[Collected data entries]
theorem test_DEC_B64UN_error : errOf .decB64un [0x5A#8, 0x67#8, 0x3D#8] = some .paddingError := by decide +kernel

/-! Reset and the host. -/

theorem test_reset_memory_wf : State.reset.mem.wf := by decide

/-- Each of the 32 words runs as the first command after reset (LEN = 0). -/
theorem test_step_runs_each_word_after_reset :
    ∀ w < 32, (nextOf (step (State.reset.withFetchWord 8 w))).map State.err = some .none := by decide +kernel

/-- The host program of 30_encoding.md R110 for `ESZ.B32C` on 4 reads RLEN = 7 (95_test_vectors.md S17). -/
theorem test_program_encoded_size :
    (nextOf (Host.Core.run core 5 { State.reset with pending := encodedSizeProgram .base32Crockford 4 })).map
      (fun t => t.readings) = some [.rlen 7] := by decide +kernel

/-- `decode` of `Zg` by base64_url_unpadded: `f` and no error (95_test_vectors.md S8; 30_encoding.md R111). -/
theorem test_program_decode :
    (nextOf (Host.Core.run core 12 { State.reset with pending := decodeProgram .base64UrlUnpadded [0x5A#8, 0x67#8] })).map
      (fun t => (t.readings, t.pending)) = some ([.outUnit 0 0x66#8, .rlen 1, .status 0x2#4], []) := by decide +kernel

/-- `decode` of `0` by hex_lower: the error and no unit; 0 is the only value RLEN can have (95_test_vectors.md P5). -/
theorem test_program_decode_error :
    (nextOf (Host.Core.run core 9 { State.reset with pending := decodeProgram .hexLower [0x30#8] })).map
      (fun t => (t.readings.tail, t.pending)) = some ([.status 0xA#4], []) := by decide +kernel

/-- A write of LEN keeps a number that fits; a write through OUT is seen through IN where the two share a unit. -/
theorem test_host_writes :
    (nextOf (step { State.reset with pending := [.writeLen 255] })).map State.len = some 255 ∧
    (nextOf (step { State.reset with outAt := 3, pending := [.writeOut 2 0x41#8] })).map (fun t => t.inUnit 5) =
      some 0x41#8 := by decide +kernel

/-- STATUS as the host reads it, from a call just started to each way a call ends (95_test_vectors.md part 7:
P1 steps 2 and 5, P5 steps 1 and 2, P4 step 3). -/
theorem test_status_words :
    (State.reset.startCall 0x05).status = 0x1#4 ∧
    statusOf .encB64 [0x66#8, 0x6F#8, 0x6F#8, 0x62#8, 0x61#8, 0x72#8] = some 0x2#4 ∧
    statusOf .decHexl [0x31#8, 0x67#8] = some 0x6#4 ∧ statusOf .decHexl [0x30#8] = some 0xA#4 ∧
    statusOf .decB64un [0x5A#8, 0x67#8, 0x3D#8] = some 0xE#4 := by decide +kernel


/-! Witnesses: each statement with hypotheses has a state and operands that meet them all. -/

/-- A call just started on a state. -/
def started (w : BitVec 5) (s : State) : State := s.startCall w

/-- `Zg==` in IN, room for one block. -/
def zg : State := placed [0x5A#8, 0x67#8, 0x3D#8, 0x3D#8] 3

/-- `f` in IN, room for one padded base64 block. -/
def f1 : State := placed [0x66#8] 4

theorem witness_DecoderRejectsWhatIsNoCommandWord :
    32 ≤ (0x20#8 : Byte).toNat ∧ (0x1F#8 : Byte).toNat < 32 := by decide

theorem witness_StepRunsTheDecodedCommand_alone :
    (started 0x15 f1).busy = true ∧ (started 0x15 f1).pending = [] := by decide

theorem witness_StepRunsTheDecodedCommand_waiting :
    ({ started 0x15 f1 with pending := [.waitDone, .readRlen] } : State).busy = true ∧
    ∃ rest, ({ started 0x15 f1 with pending := [.waitDone, .readRlen] } : State).pending = .waitDone :: rest :=
  ⟨by decide, _, rfl⟩

theorem witness_StartedWordIsRunNext : (0 < 32 ∧ 31 < 32) := by decide

theorem witness_CmdWriteStartsTheCall :
    let s := { f1 with pending := [.writeCmd 0x15] }
    s.busy = false ∧ s.pending = .writeCmd 0x15 :: [] ∧ s.premises (decodeCmd 0x15) :=
  ⟨by decide, rfl, premises_iff.1 (by decide +kernel)⟩

theorem witness_OnlyACmdWriteStartsACall :
    let s := { f1 with pending := [.writeCmd 0x15] }
    s.busy = false ∧ ∃ t, step s = .next t ∧ t.busy = true :=
  ⟨by decide, started 0x15 f1, rfl, by decide⟩

theorem witness_CommandRunsFromCmdWriteToDone :
    let s := { zg with pending := [.writeCmd 0x1D, .waitDone, .readStatus] }
    s.busy = false ∧ s.pending = .writeCmd 0x1D :: .waitDone :: [.readStatus] ∧ s.premises (decodeCmd 0x1D) :=
  ⟨by decide, rfl, premises_iff.1 (by decide +kernel)⟩

theorem witness_ResetEventClearsTheRegisters :
    let s := { f1 with pending := [.reset] }
    s.busy = false ∧ s.pending = .reset :: [] := by decide

theorem witness_ResetDuringACallAbandonsIt :
    let s := { started 0x15 f1 with pending := [.reset] }
    let u := { started 0x1D zg with pending := [.reset] }
    (s.busy = true ∧ s.pending = .reset :: []) ∧ (u.busy = true ∧ u.pending = .reset :: []) := by decide

/-- The largest LEN whose hexadecimal size fits LEN_W bits, whatever LEN_W is, and LEN = 0. -/
theorem witness_EszGivesTheEncodedSize :
    (Instr.eszHexu ∈ eszCommands ∧
      encodedSize Instr.eszHexu.record (sized ((2 ^ Config.lenW - 1) / 2)).operand < 2 ^ Config.lenW) ∧
    (Instr.eszB32 ∈ eszCommands ∧ encodedSize Instr.eszB32.record (sized 0).operand < 2 ^ Config.lenW) := by
  have hp : 0 < 2 ^ Config.lenW := Nat.two_pow_pos _
  refine ⟨⟨by decide, ?_⟩, by decide, hp⟩
  show (8 * ((2 ^ Config.lenW - 1) / 2) + 4 - 1) / 4 < _
  omega

theorem witness_DmsGivesTheDecodedMaxSize : Instr.dmsB32 ∈ dmsCommands ∧ Instr.dmsB64un ∈ dmsCommands := by decide

theorem witness_DataSymbolsOfAPartialGroup : 0 ≤ (rom .base32Hex).blockBytes ∧ 5 ≤ (rom .base32Hex).blockBytes := by
  decide

theorem witness_RemainderTableFunctions :
    (0 < (rom .base32Hex).blockSymbols ∧ validRem (rom .base32Hex) 0 = true) ∧
    (7 < (rom .base32Hex).blockSymbols ∧ validRem (rom .base32Hex) 7 = true ∧
      4 < (rom .base32Hex).blockBytes ∧ 7 = dataSymbols (rom .base32Hex) 4) ∧
    (6 < (rom .base32Hex).blockSymbols ∧ validRem (rom .base32Hex) 6 = false) := by decide +kernel
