-- ==== Sys2Proof/Machine/Forms.lean ====
section
/-! DEFINITION. The form commands (01, R13 to R18) and the issue count and in-flight mark as the Issue Controller writes
them (R9, R11). -/

namespace Sys2Proof.Machine

/-- A legal geometry (R3). -/
def legalGeometry (lines pitch top bottom : Nat) : Bool :=
  decide (6 ≤ lines) && decide (lines ≤ 132) && decide (20 ≤ pitch) && decide (pitch ≤ 48) &&
    decide (288 ≤ lines * pitch) && decide (lines * pitch ≤ 3168) && decide (top + bottom + 1 ≤ lines)

/-- The record with the geometry and settings that FORM_DEFINE and FORM_AMEND carry written into it; none where a carried
value is refused BAD_VALUE (R14). -/
def FormRecord.written (r : FormRecord) (a : FormBytes) : Option FormRecord :=
  match FormDirection.ofByte a.direction, Policy.ofByte a.policy with
  | some direction, some policy =>
    if decide (a.form.toNat < Config.forms) &&
        legalGeometry a.lines.toNat a.pitch.toNat a.top.toNat a.bottom.toNat &&
        decide (1 ≤ a.copies.toNat) && decide (a.copies.toNat ≤ 6) then
      some
        { r with
          lines := a.lines.toNat, pitch := a.pitch.toNat, top := a.top.toNat, bottom := a.bottom.toNat,
          copies := a.copies.toNat, direction := direction, policy := policy }
    else none
  | _, _ => none

/-- BAD_VALUE of every command for an id outside 0..7. -/
def badForm (f : Byte) : Bool := decide (Config.forms ≤ f.toNat)

/-- The lock tests, FROZEN then LOCKED, that refuse a change of a form (R8). -/
def FormRecord.lockTests (r : FormRecord) : List (Bool × Result) :=
  [(r.lock == .frozen, .frozen), (r.lock == .locked, .locked)]

/-- A stock carries the form (R12). -/
def Blocks.assigned (b : Blocks) (f : Nat) : Bool := (b.paper.carrier f).isSome

/-- In use for FORM_AMEND: assigned, or named by a record in QUEUED, RUNNING, HELD or HALTED (R12). -/
def Blocks.amendInUse (b : Blocks) (f : Nat) : Bool :=
  b.assigned f || b.orders.records.any fun o => o.form == f && !o.state.closed

/-- In use for FORM_RETIRE: assigned, or named by any record (R12). -/
def Blocks.retireInUse (b : Blocks) (f : Nat) : Bool :=
  b.assigned f || b.orders.records.any fun o => o.form == f

/-- FORM_DEFINE (R14). -/
def Blocks.formDefine (b : Blocks) (a : FormBytes) : Answer :=
  match FormRecord.empty.written a with
  | none => b.refuse .badValue
  | some r =>
    b.checked [((b.form a.form.toNat).defined, .exists)]
      ((b.setForm a.form.toNat { r with defined := true }).answer .ok)

/-- FORM_AMEND (R15). -/
def Blocks.formAmend (b : Blocks) (a : FormBytes) : Answer :=
  let old := b.form a.form.toNat
  match old.written a with
  | none => b.refuse .badValue
  | some r =>
    b.checked
      ([(!old.defined, .noForm)] ++ old.lockTests ++
        [(b.amendInUse a.form.toNat, .inUse),
         ((b.fieldsOf a.form.toNat).any fun q => !r.printable q.line, .outOfForm)])
      ((b.setForm a.form.toNat r).answer .ok)

/-- FORM_QUERY (R16). -/
def Blocks.formQuery (b : Blocks) (form : Byte) : Answer :=
  b.checked [(badForm form, .badValue)] (b.report .ok ((b.form form.toNat).bytes form.toNat))

/-- FORM_LOCK (R7, R17). -/
def Blocks.formLock (b : Blocks) (form target : Byte) : Answer :=
  let r := b.form form.toNat
  match Lock.ofByte target with
  | none => b.refuse .badValue
  | some l =>
    b.checked
      [(badForm form, .badValue), (!r.defined, .noForm), (r.lock == .frozen && !(l == .frozen), .frozen)]
      ((b.setForm form.toNat { r with lock := l }).answer .ok)

/-- Every field of a form leaves the pool and its record becomes EMPTY (R18). -/
def Blocks.emptyForm (b : Blocks) (f : Nat) : Blocks :=
  (b.setForm f FormRecord.empty).withPool (b.pool.filter fun q => !(q.form == f))

/-- FORM_RETIRE (R18). -/
def Blocks.formRetire (b : Blocks) (form : Byte) : Answer :=
  let r := b.form form.toNat
  b.checked
    ([(badForm form, .badValue), (!r.defined, .noForm)] ++ r.lockTests ++
      [(b.retireInUse form.toNat, .inUse)])
    ((b.emptyForm form.toNat).answer .ok)

/-- Set or clear the in-flight mark of a form (R11). -/
def Blocks.setInFlight (b : Blocks) (f : Nat) (mark : Bool) : Blocks :=
  b.setForm f { b.form f with inFlight := mark }

/-- Raise the issue count of a form, saturating at 65,535 (R9). -/
def Blocks.raiseIssue (b : Blocks) (f : Nat) : Blocks :=
  let r := b.form f
  b.setForm f { r with issueCount := if r.issueCount < 65535 then r.issueCount + 1 else r.issueCount }

end Sys2Proof.Machine
end

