/-- Debit every firing pin by the strike class (R73). -/
def debit (strike : Nat) (pins : Pins) (heat : List Nat) : List Nat :=
  heat.zipIdx.map fun x => if fires pins x.2 then x.1 - strike else x.1

/-- Credit every account below 96 by one unit (R74, R75). -/
def credit (heat : List Nat) : List Nat := heat.map fun h => if h < Config.heatFull then h + 1 else h

/-- The refill of the `k`-th column of a segment, counted from 1 (R75). -/
def columnCredit (v : Speed) (k : Nat) (heat : List Nat) : List Nat :=
  match v with
  | .half => credit heat
  | .full => if k % 2 = 0 then credit heat else heat
  | .none => heat

/-- The balances after the `k`-th column of a segment: its firings, then its refill (R75). -/
def columnHeat (strike : Nat) (v : Speed) (k : Nat) (pins : Pins) (heat : List Nat) : List Nat :=
  columnCredit v k (debit strike pins heat)

/-! ## Plans (R77 to R81) -/

/-- The dot columns still to print, in the direction of travel. -/
def travel (d : PassDirection) (first last : Nat) : List Nat :=
  match d with
  | .leftToRight => (List.range (last + 1 - first)).map fun i => first + i
  | .rightToLeft => (List.range (last + 1 - first)).map fun i => last - i

/-- Some pin fires in two adjacent columns (R78). -/
def adjacent (image : List Dots) (first last : Nat) : Bool :=
  (List.range (last - first)).any fun i => !(imagePins image (first + i) &&& imagePins image (first + i + 1) == 0)

/-- How many columns, from the `k`-th on, a walk at a speed goes through before some pin is short (R77, R80). -/
def walk (image : List Dots) (strike : Nat) (v : Speed) : Nat → List Nat → List Nat → Nat
  | _, [], _ => 0
  | k, d :: rest, heat =>
    if short strike (imagePins image d) heat then 0
    else walk image strike v (k + 1) rest (columnHeat strike v k (imagePins image d) heat) + 1

/-- What a plan yields (R76): a segment at a speed over so many columns, or a dwell. -/
inductive Plan where
  | segment (speed : Speed) (columns : Nat)
  | dwell
  deriving DecidableEq, Repr

/-- Plan a part of a pass: FULL where no pin fires in adjacent columns and the whole part fits; else HALF over the longest
run that fits; else a dwell (R78 to R81). -/
def planPart (image : List Dots) (strike : Nat) (d : PassDirection) (first last : Nat) (heat : List Nat) : Plan :=
  let columns := travel d first last
  if !adjacent image first last && walk image strike .full 1 columns heat == columns.length then
    .segment .full columns.length
  else
    match walk image strike .half 1 columns heat with
    | 0 => .dwell
    | n => .segment .half n

/-! ## The carriage (R66, R67, R71, R72) -/

def PassDirection.opposite : PassDirection → PassDirection
  | .leftToRight => .rightToLeft
  | .rightToLeft => .leftToRight

/-- One carriage step to the right, kept within 0..1599 (R66, R67). -/
def Carriage.right (c : Carriage) : Carriage := { c with coordinate := min (c.coordinate + 1) Config.maxCoordinate }

/-- One carriage step to the left, kept within 0..1599 (R66, R67). -/
def Carriage.left (c : Carriage) : Carriage := { c with coordinate := c.coordinate - 1 }

/-- The start coordinate of the columns still to print (R67). -/
def Pass.start (p : Pass) (d : PassDirection) : Nat :=
  match d with
  | .leftToRight => p.first + Config.columnOffset
  | .rightToLeft => p.last + Config.columnOffset

/-- Where the approach move goes: the start coordinate of the pass, or no move. -/
def Head.target (h : Head) : Nat :=
  match h.pass with
  | some p =>
    match p.direction with
    | some d => p.start d
    | none => h.carriage.coordinate
  | none => h.carriage.coordinate

/-- How many columns a segment has. -/
def Segment.columns (g : Segment) : Nat := g.last + 1 - g.first

/-- The `k`-th column of a segment in the direction of travel, counted from 0. -/
def Segment.column (g : Segment) (d : PassDirection) (k : Nat) : Nat :=
  match d with
  | .leftToRight => g.first + k
  | .rightToLeft => g.last - k

/-- The pass, its segment and every pending request end; the activity becomes IDLE. -/
def Head.clearWork (h : Head) : Head :=
  { h with
    carriage := { h.carriage with activity := .idle }
    pass := none
    segment := none
    hold := .none
    homeFor := []
    firing := 0 }

/-- Stop at once (R71): a moving carriage loses home; any pass ends. -/
def Head.stop (h : Head) : Head :=
  if h.carriage.activity.moves then
    { h with carriage := { h.carriage with homed := false } }.clearWork
  else h.clearWork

Goal of the exercise. Of the entries above, repeat exactly the lines from the line with "counted from 0. -/" through the line with "firing := 0", both of them included.

Solution.
/-- The `k`-th column of a segment in the direction of travel, counted from 0. -/
def Segment.column (g : Segment) (d : PassDirection) (k : Nat) : Nat :=
  match d with
  | .leftToRight => g.first + k
  | .rightToLeft => g.last - k

/-- The pass, its segment and every pending request end; the activity becomes IDLE. -/
def Head.clearWork (h : Head) : Head :=
  { h with
    carriage := { h.carriage with activity := .idle }
    pass := none
    segment := none
    hold := .none
    homeFor := []
    firing := 0 }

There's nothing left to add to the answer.